While reading it I came across the term "ADHD Paralysis" and the light bulb went off! This is exactly what I've been dealing with while being depressed it is 10xs worse!
I came across Dani Donovan's website with these comics that accurately reflects my experiences with ADHD. https://www.adhddd.com/comics/
So true! It is hard to explain how ADHD encompasses my entire being all day, everyday!
and this too, some days I'm invincible but other days my ADHD paralysis takes over and I get so little accomplished! When that happens I engage in a lot of negative self such as I'm lazy or a loser or worse. Then I start to compare myself to my peers thinking "what's wrong with me! If so and so can do things why can't I do them too?!?" It is a vicious cycle.
For a long time I felt like I was improving with my ADHD coping skills and my self esteem is better than it was but since Baba died my ADHD paralysis has been an all time high and made my depression a major depressive episode. So on top of my ADHD paralysis my depression zaps all of my energy reserves unless it is after 10 or 11pm! Suddenly I'll be wide awake when I need to go to bed!
I feel this is the worse mental state I've ever been in especially last month. My depression was so bad I would say 10 out of 10.
Right now it is probably an 8 or 9 out of 10 so yeah I'm not that much better.
Hopefully in 2 weeks after the semester ends and course grades submitted I will feel less stressed.
In other news, work with the exception of correcting and grading is going well.
My Sexy German has been wonderful to me and loves me even when I'm depressed and gives me cuddles and lots of encouragement. I am so happy we got back together a year ago. We hardly ever argue and yes he's still bipolar but when he's in a bad mood he will let me know it isn't me and if he's grumpy and short with me he'll say sorry. That wasn't something he did in the past, he would never apologize for anything especially when he hurt my feelings. I am glad we are in a better place and doing so well.

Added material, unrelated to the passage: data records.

-- ==== Sys2Proof/Tests/Slice0.lean ====
section
/-! SUPPORT. The model's own tests: ill-formed commands that WellFormed refuses, words of the spec's layouts,
worked figures of the spec run one step at a time, and for every statement of Certificates/Slice0 that has
hypotheses a state that meets them. -/

namespace Sys2Proof.Tests

open Sys2Proof.Machine

/-! One theorem at a time: the kernel's evaluations below otherwise wait on each other in many threads. -/
set_option Elab.async false

/-! ## Small states -/

/-- What a command leaves. -/
def after (i : Instr) (s : State) : State :=
  match exec i s with
  | .next t => t
  | _ => s

/-- Power-on reset with the part in another part state. -/
def inPart (p : PartState) : State := State.reset.onCab fun c => { c with ports := { c.ports with part := p } }

/-- The part in RUNNING, all else as power-on reset leaves it. -/
def up : State := inPart .running

/-- A LISTED record of an FM channel, of quality 40. -/
def fmStation (ch : Nat) : Station := newStation ⟨.fm, ch⟩ 40 .listed .scan none

def putStation (i : Fin 40) (r : Station) (s : State) : State := s.onCab (setStationSlot i ⟨0, some r⟩)

/-- A present route of the rear port at priority 4. -/
def aRoute (src : Source) : RouteRecord where
  present := true
  source := src
  gain := 0
  priority := 4
  duck := .duck
  owner := .rear
  shared := false
  pinned := false
  heard := false
  altered := false
  state := .playing

def putRoute (l : Fin 8) (k : Fin 6) (r : RouteRecord) (s : State) : State := s.onCab (setRouteRecord l k r)

def editChan (x : Chan) (f : ProgChan → ProgChan) (s : State) : State := s.onCab fun c => setChan x (f (c.chan x)) c

def editTuner (u : TunerId) (f : Tuner → Tuner) (s : State) : State := s.onCab fun c => setTuner u (f (c.tuner u)) c

def editZone (z : Zone) (f : ZoneEntry → ZoneEntry) (s : State) : State := s.onCab fun c => setZoneEntry z (f (c.zone z)) c

def editMix (z : Zone) (f : MixZone → MixZone) (s : State) : State := s.onCab fun c => setMixZone z (f (c.mixZone z)) c

def editTable (f : StationTable → StationTable) (s : State) : State := s.onCab fun c => { c with table := f c.table }

def editBuilder (f : Builder → Builder) (s : State) : State := s.onCab fun c => { c with builder := f c.builder }

def editQueue (f : Queue → Queue) (s : State) : State := s.onCab fun c => { c with queue := f c.queue }

def editCalls (f : Calls → Calls) (s : State) : State := s.onCab fun c => { c with calls := f c.calls }

def editPorts (f : Ports → Ports) (s : State) : State := s.onCab fun c => { c with ports := f c.ports }

def editNode (i : Fin 6) (f : Node → Node) (s : State) : State := writeNode i (f (s.node i)) s

def editRing (f : Ring → Ring) (s : State) : State := { s with ring := f s.ring }

def editSupply (f : Supply → Supply) (s : State) : State := { s with supply := f s.supply }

As for friends, several have been regularly checking in on me. I am so loved. And while some days it feels like I'm just killing time till I can join my Mom and Baba again (I am not suicidal)! My friends, my Sweetheart and my aunt Nancy and uncle David make me feel less alone in the world. It is times like these I wish I had a brother or sister to be close with. Perhaps if I ever find out my real dad's identity maybe I have some half brothers or sisters? It sure would be nice!